[What you have to do]:
From the records below, print exactly the lines starting at the one containing "s.readWord p a" and ending at the one containing "rw [if_neg (hlow", ends included, and nothing else.

......

/-- TLY_LAST gives the number issued: what a launch does after it stores the number moves no register of the TLY page. -/
theorem State.fv_tlyGo_last (s : State) (p : Port) (h : s.tallyFull = false) :
    (s.tlyGo p).2.fv P.TLY R.TLY_LAST_last = s.freeTally 256 (s.fv P.TLY R.TLY_LAST_last) := by
  unfold State.tlyGo
  rw [if_neg (by rw [h]; exact Bool.false_ne_true)]
  extract_lets op a a' n tmo u v x y w olc
  have hu : u.fv P.TLY R.TLY_LAST_last = n := by
    have hset : u.fv P.TLY R.TLY_LAST_last = n % 2 ^ 16 := State.fv_setFv_same _ _ _ _ (by decide)
    have hn : n ≤ 0xFFFF := (s.freeTally_range 256 _).2
    rw [hset]
    omega
  have hv : v.fv P.TLY R.TLY_LAST_last = n := by
    unfold v
    split
    · rw [State.fv_setFv_ne _ _ _ _ _ _ (by decide), hu]
    · exact hu
  have hw : w.fv P.TLY R.TLY_LAST_last = n := (State.fv_of_regs (State.learnLaunch_moves .regs rfl) _ _).trans hv
  split
  · exact (State.fv_of_regs (State.tallyRefused_moves .regs rfl) _ _).trans hw
  · exact hw

/-- Settles O16: a launch that is not refused takes the first free number of the cycle. -/
theorem tallyNumbers : Obligations.TallyNumbers := by
  intro s p
  refine ⟨fun hfull => s.tlyGo_of_full p ?_, fun hout hall => ?_, rfl⟩
  · rw [State.tallyFull, Bool.or_eq_true, decide_eq_true_eq, decide_eq_true_eq]
    exact hfull
  · have hroom : s.tallyFull = false := by
      rw [State.tallyFull, Bool.or_eq_false_iff, decide_eq_false_iff_not, decide_eq_false_iff_not]
      omega
    rw [s.tlyGo_number p hroom, s.fv_tlyGo_last p hroom]
    obtain ⟨h1, h2⟩ := s.freeTally_range 256 (s.fv P.TLY R.TLY_LAST_last)
    exact ⟨h1, h2, s.freeTally_unused _ hall, rfl, s.freeTally_of_next_free 256 _⟩

/-! ### Completions (R103) -/

theorem State.irqIf_tly (s : State) (c : Bool) (b n : Nat) : (s.irqIf c b n).tly = s.tly := by
  unfold State.irqIf
  split <;> rfl

/-- An event leaves the page's other events. -/
theorem State.getLsbD_irqIf_of {s : State} {b j : Nat} (c : Bool) (n : Nat) (h : (s.reg (b + 0x20)).getLsbD j = true) :
    ((s.irqIf c b n).reg (b + 0x20)).getLsbD j = true := by
  unfold State.irqIf
  split
  · rw [State.reg_irq, BitVec.getLsbD_or, h, Bool.true_or]
  · exact h

/-- A word of a page from 0x40 on reads as its fields do. -/
theorem State.readWord_block (s : State) (p : Port) {a : Nat} {k : Kind} {i : Nat} (hp : pageAt a = some (k, i)) (ho : 0x40 ≤ a % 0x1000) :
    s.readWord p a = s.blockWord (s.fb P.HPI R.HPI_CFG_view) p k i (pageBase a) (a % 0x1000) := by
  have hlow (n : Nat) (hn : n < 0x40) : a % 0x1000 ≠ n := by omega
  simp only [State.readWord, State.readWordAs, hp]
  rw [if_neg (hlow _ (by decide)), if_neg (hlow _ (by decide)), if_neg (hlow _ (by decide)), if_neg (hlow _ (by decide)),
    if_neg (hlow _ (by decide)), if_neg (hlow _ (by decide)), if_neg (by omega), if_neg (by omega), if_neg (by omega)]

/-- The value that a word's fields show. -/
def fieldSum (l : List Field) (w : Word) : Nat := (l.map (fun f => Word.bits w f.lsb f.width * 2 ^ f.lsb)).sum

/-- The fields follow each other without a gap from bit `lo` to the top of the word. -/
def tiles : Nat → List Field → Bool
  | lo, [] => decide (lo = 32)
  | lo, f :: l => decide (f.lsb = lo) && tiles (lo + f.width) l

......

[Solution to the problem]:
    s.readWord p a = s.blockWord (s.fb P.HPI R.HPI_CFG_view) p k i (pageBase a) (a % 0x1000) := by
  have hlow (n : Nat) (hn : n < 0x40) : a % 0x1000 ≠ n := by omega
  simp only [State.readWord, State.readWordAs, hp]
  rw [if_neg (hlow _ (by decide)), if_neg (hlow _ (by decide)), if_neg (hlow _ (by decide)), if_neg (hlow _ (by decide)),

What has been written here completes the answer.